# Lab 8: Define and Solve an ML Problem of Your Choosing

In [2]:
import pandas as pd
import numpy as np
import os 
import matplotlib.pyplot as plt
import seaborn as sns

In this lab assignment, you will follow the machine learning life cycle and implement a model to solve a machine learning problem of your choosing. You will select a data set and choose a predictive problem that the data set supports.  You will then inspect the data with your problem in mind and begin to formulate a  project plan. You will then implement the machine learning project plan. 

You will complete the following tasks:

1. Build Your DataFrame
2. Define Your ML Problem
3. Perform exploratory data analysis to understand your data.
4. Define Your Project Plan
5. Implement Your Project Plan:
    * Prepare your data for your model.
    * Fit your model to the training data and evaluate your model.
    * Improve your model's performance.

## Part 1: Build Your DataFrame

You will have the option to choose one of four data sets that you have worked with in this program:

* The "census" data set that contains Census information from 1994: `censusData.csv`
* Airbnb NYC "listings" data set: `airbnbListingsData.csv`
* World Happiness Report (WHR) data set: `WHR2018Chapter2OnlineData.csv`
* Book Review data set: `bookReviewsData.csv`

Note that these are variations of the data sets that you have worked with in this program. For example, some do not include some of the preprocessing necessary for specific models. 

#### Load a Data Set and Save it as a Pandas DataFrame

The code cell below contains filenames (path + filename) for each of the four data sets available to you.

<b>Task:</b> In the code cell below, use the same method you have been using to load the data using `pd.read_csv()` and save it to DataFrame `df`. 

You can load each file as a new DataFrame to inspect the data before choosing your data set.

In [3]:
# File names of the four data sets
adultDataSet_filename = os.path.join(os.getcwd(), "data", "censusData.csv")
airbnbDataSet_filename = os.path.join(os.getcwd(), "data", "airbnbListingsData.csv")
WHRDataSet_filename = os.path.join(os.getcwd(), "data", "WHR2018Chapter2OnlineData.csv")
bookReviewDataSet_filename = os.path.join(os.getcwd(), "data", "bookReviewsData.csv")

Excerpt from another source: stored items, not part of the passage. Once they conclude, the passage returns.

-- ==== Sys2Proof/Laws/State.lean ====
section
/-! SUPPORT. What each small update of the state leaves of every field: one lemma for each field and update. -/
namespace Sys2Proof.Laws

open Sys2Proof.Machine

@[simp] theorem setRegWord_pending (s : State) (r : RegName) (u i : Nat) (v : Word) : (s.setRegWord r u i v).pending = s.pending := by unfold State.setRegWord; generalize s.regs.set _ _ _ = m; rfl
@[simp] theorem setRegWord_fresh (s : State) (r : RegName) (u i : Nat) (v : Word) : (s.setRegWord r u i v).fresh = s.fresh := by unfold State.setRegWord; generalize s.regs.set _ _ _ = m; rfl
@[simp] theorem setRegWord_fuses (s : State) (r : RegName) (u i : Nat) (v : Word) : (s.setRegWord r u i v).fuses = s.fuses := by unfold State.setRegWord; generalize s.regs.set _ _ _ = m; rfl
@[simp] theorem setRegWord_regs (s : State) (r : RegName) (u i : Nat) (v : Word) : (s.setRegWord r u i v).regs = s.regs.set (keyReset s.fuses (regKey r u i)) (regKey r u i) v := by unfold State.setRegWord; generalize s.regs.set _ _ _ = m; rfl
@[simp] theorem setRegWord_harts (s : State) (r : RegName) (u i : Nat) (v : Word) : (s.setRegWord r u i v).harts = s.harts := by unfold State.setRegWord; generalize s.regs.set _ _ _ = m; rfl
@[simp] theorem setRegWord_cores (s : State) (r : RegName) (u i : Nat) (v : Word) : (s.setRegWord r u i v).cores = s.cores := by unfold State.setRegWord; generalize s.regs.set _ _ _ = m; rfl
@[simp] theorem setRegWord_caches (s : State) (r : RegName) (u i : Nat) (v : Word) : (s.setRegWord r u i v).caches = s.caches := by unfold State.setRegWord; generalize s.regs.set _ _ _ = m; rfl
@[simp] theorem setRegWord_dir (s : State) (r : RegName) (u i : Nat) (v : Word) : (s.setRegWord r u i v).dir = s.dir := by unfold State.setRegWord; generalize s.regs.set _ _ _ = m; rfl
@[simp] theorem setRegWord_llc (s : State) (r : RegName) (u i : Nat) (v : Word) : (s.setRegWord r u i v).llc = s.llc := by unfold State.setRegWord; generalize s.regs.set _ _ _ = m; rfl
@[simp] theorem setRegWord_slices (s : State) (r : RegName) (u i : Nat) (v : Word) : (s.setRegWord r u i v).slices = s.slices := by unfold State.setRegWord; generalize s.regs.set _ _ _ = m; rfl
@[simp] theorem setRegWord_nis (s : State) (r : RegName) (u i : Nat) (v : Word) : (s.setRegWord r u i v).nis = s.nis := by unfold State.setRegWord; generalize s.regs.set _ _ _ = m; rfl
@[simp] theorem setRegWord_outq (s : State) (r : RegName) (u i : Nat) (v : Word) : (s.setRegWord r u i v).outq = s.outq := by unfold State.setRegWord; generalize s.regs.set _ _ _ = m; rfl
@[simp] theorem setRegWord_net (s : State) (r : RegName) (u i : Nat) (v : Word) : (s.setRegWord r u i v).net = s.net := by unfold State.setRegWord; generalize s.regs.set _ _ _ = m; rfl
@[simp] theorem setRegWord_reqs (s : State) (r : RegName) (u i : Nat) (v : Word) : (s.setRegWord r u i v).reqs = s.reqs := by unfold State.setRegWord; generalize s.regs.set _ _ _ = m; rfl
@[simp] theorem setRegWord_ioWrites (s : State) (r : RegName) (u i : Nat) (v : Word) : (s.setRegWord r u i v).ioWrites = s.ioWrites := by unfold State.setRegWord; generalize s.regs.set _ _ _ = m; rfl
@[simp] theorem setRegWord_works (s : State) (r : RegName) (u i : Nat) (v : Word) : (s.setRegWord r u i v).works = s.works := by unfold State.setRegWord; generalize s.regs.set _ _ _ = m; rfl
@[simp] theorem setRegWord_cursor (s : State) (r : RegName) (u i : Nat) (v : Word) : (s.setRegWord r u i v).cursor = s.cursor := by unfold State.setRegWord; generalize s.regs.set _ _ _ = m; rfl
@[simp] theorem setRegWord_fence (s : State) (r : RegName) (u i : Nat) (v : Word) : (s.setRegWord r u i v).fence = s.fence := by unfold State.setRegWord; generalize s.regs.set _ _ _ = m; rfl
@[simp] theorem setRegWord_fenceSeq (s : State) (r : RegName) (u i : Nat) (v : Word) : (s.setRegWord r u i v).fenceSeq = s.fenceSeq := by unfold State.setRegWord; generalize s.regs.set _ _ _ = m; rfl
@[simp] theorem setRegWord_flipTime (s : State) (r : RegName) (u i : Nat) (v : Word) : (s.setRegWord r u i v).flipTime = s.flipTime := by unfold State.setRegWord; generalize s.regs.set _ _ _ = m; rfl
@[simp] theorem setRegWord_meterWids (s : State) (r : RegName) (u i : Nat) (v : Word) : (s.setRegWord r u i v).meterWids = s.meterWids := by unfold State.setRegWord; generalize s.regs.set _ _ _ = m; rfl
@[simp] theorem setRegWord_broadcasts (s : State) (r : RegName) (u i : Nat) (v : Word) : (s.setRegWord r u i v).broadcasts = s.broadcasts := by unfold State.setRegWord; generalize s.regs.set _ _ _ = m; rfl
@[simp] theorem setRegWord_flushIssuers (s : State) (r : RegName) (u i : Nat) (v : Word) : (s.setRegWord r u i v).flushIssuers = s.flushIssuers := by unfold State.setRegWord; generalize s.regs.set _ _ _ = m; rfl
@[simp] theorem setRegWord_flushWays (s : State) (r : RegName) (u i : Nat) (v : Word) : (s.setRegWord r u i v).flushWays = s.flushWays := by unfold State.setRegWord; generalize s.regs.set _ _ _ = m; rfl
@[simp] theorem setRegWord_flushDirWays (s : State) (r : RegName) (u i : Nat) (v : Word) : (s.setRegWord r u i v).flushDirWays = s.flushDirWays := by unfold State.setRegWord; generalize s.regs.set _ _ _ = m; rfl
@[simp] theorem setRegWord_mem (s : State) (r : RegName) (u i : Nat) (v : Word) : (s.setRegWord r u i v).mem = s.mem := by unfold State.setRegWord; generalize s.regs.set _ _ _ = m; rfl
@[simp] theorem setRegWord_mps (s : State) (r : RegName) (u i : Nat) (v : Word) : (s.setRegWord r u i v).mps = s.mps := by unfold State.setRegWord; generalize s.regs.set _ _ _ = m; rfl
@[simp] theorem setRegWord_deeds (s : State) (r : RegName) (u i : Nat) (v : Word) : (s.setRegWord r u i v).deeds = s.deeds := by unfold State.setRegWord; generalize s.regs.set _ _ _ = m; rfl
@[simp] theorem setRegWord_deedBad (s : State) (r : RegName) (u i : Nat) (v : Word) : (s.setRegWord r u i v).deedBad = s.deedBad := by unfold State.setRegWord; generalize s.regs.set _ _ _ = m; rfl
@[simp] theorem setRegWord_deedCaches (s : State) (r : RegName) (u i : Nat) (v : Word) : (s.setRegWord r u i v).deedCaches = s.deedCaches := by unfold State.setRegWord; generalize s.regs.set _ _ _ = m; rfl
@[simp] theorem setRegWord_deedCmds (s : State) (r : RegName) (u i : Nat) (v : Word) : (s.setRegWord r u i v).deedCmds = s.deedCmds := by unfold State.setRegWord; generalize s.regs.set _ _ _ = m; rfl
@[simp] theorem setRegWord_deedTurn (s : State) (r : RegName) (u i : Nat) (v : Word) : (s.setRegWord r u i v).deedTurn = s.deedTurn := by unfold State.setRegWord; generalize s.regs.set _ _ _ = m; rfl
@[simp] theorem setRegWord_keyGens (s : State) (r : RegName) (u i : Nat) (v : Word) : (s.setRegWord r u i v).keyGens = s.keyGens := by unfold State.setRegWord; generalize s.regs.set _ _ _ = m; rfl
@[simp] theorem setRegWord_keySerial (s : State) (r : RegName) (u i : Nat) (v : Word) : (s.setRegWord r u i v).keySerial = s.keySerial := by unfold State.setRegWord; generalize s.regs.set _ _ _ = m; rfl
@[simp] theorem setRegWord_keyCmd (s : State) (r : RegName) (u i : Nat) (v : Word) : (s.setRegWord r u i v).keyCmd = s.keyCmd := by unfold State.setRegWord; generalize s.regs.set _ _ _ = m; rfl
@[simp] theorem setRegWord_bells (s : State) (r : RegName) (u i : Nat) (v : Word) : (s.setRegWord r u i v).bells = s.bells := by unfold State.setRegWord; generalize s.regs.set _ _ _ = m; rfl
@[simp] theorem setRegWord_bellRet (s : State) (r : RegName) (u i : Nat) (v : Word) : (s.setRegWord r u i v).bellRet = s.bellRet := by unfold State.setRegWord; generalize s.regs.set _ _ _ = m; rfl
@[simp] theorem setRegWord_aplic (s : State) (r : RegName) (u i : Nat) (v : Word) : (s.setRegWord r u i v).aplic = s.aplic := by unfold State.setRegWord; generalize s.regs.set _ _ _ = m; rfl
@[simp] theorem setRegWord_aplicDom (s : State) (r : RegName) (u i : Nat) (v : Word) : (s.setRegWord r u i v).aplicDom = s.aplicDom := by unfold State.setRegWord; generalize s.regs.set _ _ _ = m; rfl
@[simp] theorem setRegWord_pins (s : State) (r : RegName) (u i : Nat) (v : Word) : (s.setRegWord r u i v).pins = s.pins := by unfold State.setRegWord; generalize s.regs.set _ _ _ = m; rfl
@[simp] theorem setRegWord_links (s : State) (r : RegName) (u i : Nat) (v : Word) : (s.setRegWord r u i v).links = s.links := by unfold State.setRegWord; generalize s.regs.set _ _ _ = m; rfl
@[simp] theorem setRegWord_gates (s : State) (r : RegName) (u i : Nat) (v : Word) : (s.setRegWord r u i v).gates = s.gates := by unfold State.setRegWord; generalize s.regs.set _ _ _ = m; rfl
@[simp] theorem setRegWord_annals (s : State) (r : RegName) (u i : Nat) (v : Word) : (s.setRegWord r u i v).annals = s.annals := by unfold State.setRegWord; generalize s.regs.set _ _ _ = m; rfl
@[simp] theorem setRegWord_engines (s : State) (r : RegName) (u i : Nat) (v : Word) : (s.setRegWord r u i v).engines = s.engines := by unfold State.setRegWord; generalize s.regs.set _ _ _ = m; rfl
@[simp] theorem setRegWord_hps (s : State) (r : RegName) (u i : Nat) (v : Word) : (s.setRegWord r u i v).hps = s.hps := by unfold State.setRegWord; generalize s.regs.set _ _ _ = m; rfl
@[simp] theorem setRegWord_pf (s : State) (r : RegName) (u i : Nat) (v : Word) : (s.setRegWord r u i v).pf = s.pf := by unfold State.setRegWord; generalize s.regs.set _ _ _ = m; rfl
@[simp] theorem setRegWord_vfs (s : State) (r : RegName) (u i : Nat) (v : Word) : (s.setRegWord r u i v).vfs = s.vfs := by unfold State.setRegWord; generalize s.regs.set _ _ _ = m; rfl
@[simp] theorem setRegWord_queues (s : State) (r : RegName) (u i : Nat) (v : Word) : (s.setRegWord r u i v).queues = s.queues := by unfold State.setRegWord; generalize s.regs.set _ _ _ = m; rfl
@[simp] theorem setRegWord_pw (s : State) (r : RegName) (u i : Nat) (v : Word) : (s.setRegWord r u i v).pw = s.pw := by unfold State.setRegWord; generalize s.regs.set _ _ _ = m; rfl
@[simp] theorem setRegWord_ledger (s : State) (r : RegName) (u i : Nat) (v : Word) : (s.setRegWord r u i v).ledger = s.ledger := by unfold State.setRegWord; generalize s.regs.set _ _ _ = m; rfl
@[simp] theorem setRegWord_flash (s : State) (r : RegName) (u i : Nat) (v : Word) : (s.setRegWord r u i v).flash = s.flash := by unfold State.setRegWord; generalize s.regs.set _ _ _ = m; rfl
@[simp] theorem setRegWord_kpr (s : State) (r : RegName) (u i : Nat) (v : Word) : (s.setRegWord r u i v).kpr = s.kpr := by unfold State.setRegWord; generalize s.regs.set _ _ _ = m; rfl
@[simp] theorem setRegWord_cur (s : State) (r : RegName) (u i : Nat) (v : Word) : (s.setRegWord r u i v).cur = s.cur := by unfold State.setRegWord; generalize s.regs.set _ _ _ = m; rfl
@[simp] theorem setRegWord_slips (s : State) (r : RegName) (u i : Nat) (v : Word) : (s.setRegWord r u i v).slips = s.slips := by unfold State.setRegWord; generalize s.regs.set _ _ _ = m; rfl
@[simp] theorem setRegWord_folio (s : State) (r : RegName) (u i : Nat) (v : Word) : (s.setRegWord r u i v).folio = s.folio := by unfold State.setRegWord; generalize s.regs.set _ _ _ = m; rfl
@[simp] theorem setRegWord_dm (s : State) (r : RegName) (u i : Nat) (v : Word) : (s.setRegWord r u i v).dm = s.dm := by unfold State.setRegWord; generalize s.regs.set _ _ _ = m; rfl
@[simp] theorem setRegWord_bootCount (s : State) (r : RegName) (u i : Nat) (v : Word) : (s.setRegWord r u i v).bootCount = s.bootCount := by unfold State.setRegWord; generalize s.regs.set _ _ _ = m; rfl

df = pd.read_csv(airbnbDataSet_filename, header=0)

df.head()

Unnamed: 0,name,description,neighborhood_overview,host_name,host_location,host_about,host_response_rate,host_acceptance_rate,host_is_superhost,host_listings_count,...,review_scores_communication,review_scores_location,review_scores_value,instant_bookable,calculated_host_listings_count,calculated_host_listings_count_entire_homes,calculated_host_listings_count_private_rooms,calculated_host_listings_count_shared_rooms,reviews_per_month,n_host_verifications
0,Skylit Midtown Castle,"Beautiful, spacious skylit studio in the heart...",Centrally located in the heart of Manhattan ju...,Jennifer,"New York, New York, United States",A New Yorker since 2000! My passion is creatin...,0.8,0.17,True,8.0,...,4.79,4.86,4.41,False,3,3,0,0,0.33,9
1,"Whole flr w/private bdrm, bath & kitchen(pls r...","Enjoy 500 s.f. top floor in 1899 brownstone, w...",Just the right mix of urban center and local n...,LisaRoxanne,"New York, New York, United States",Laid-back Native New Yorker (formerly bi-coast...,0.09,0.69,True,1.0,...,4.8,4.71,4.64,False,1,1,0,0,4.86,6
2,"Spacious Brooklyn Duplex, Patio + Garden",We welcome you to stay in our lovely 2 br dupl...,,Rebecca,"Brooklyn, New York, United States","Rebecca is an artist/designer, and Henoch is i...",1.0,0.25,True,1.0,...,5.0,4.5,5.0,False,1,1,0,0,0.02,3
3,Large Furnished Room Near B'way,Please don’t expect the luxury here just a bas...,"Theater district, many restaurants around here.",Shunichi,"New York, New York, United States",I used to work for a financial industry but no...,1.0,1.0,True,1.0,...,4.42,4.87,4.36,False,1,0,1,0,3.68,4
4,Cozy Clean Guest Room - Family Apt,"Our best guests are seeking a safe, clean, spa...",Our neighborhood is full of restaurants and ca...,MaryEllen,"New York, New York, United States",Welcome to family life with my oldest two away...,,,True,1.0,...,4.95,4.94,4.92,False,1,0,1,0,0.87,7


## Part 2: Define Your ML Problem

Next you will formulate your ML Problem. In the markdown cell below, answer the following questions:

1. List the data set you have chosen.
2. What will you be predicting? What is the label?
3. Is this a supervised or unsupervised learning problem? Is this a clustering, classification or regression problem? Is it a binary classificaiton or multi-class classifiction problem?
4. What are your features? (note: this list may change after your explore your data)
5. Explain why this is an important problem. In other words, how would a company create value with a model that predicts this label?

#### Model Objective 

Using the Airbnb dataset, I will implement a traditional neural network to determine the host's acceptance rate based on their 'About Me' description. 

#### Define the Label

I will work with the Airbnb data set, which includes information about the location of the listing, the price, the number of bedrooms and bathrooms, the amenities offered, and the reviews of the listing. It contains the host acceptance rate, which is the label. This is a regression problem.

#### Identify Features

Each of the host acceptance rate corresponds to the host's about description. The features will be comprised of a vectorization of the about description, containing info about the words and length of the descroption. 

#### Problem Overview

By using this model, consumers, especially those from marginalized backgrounds, can seek hosts that are more accepting of them. Consequently, potential misunderstandings and conflicted can be prevents, leading to smoother interactions and fewer complaints. 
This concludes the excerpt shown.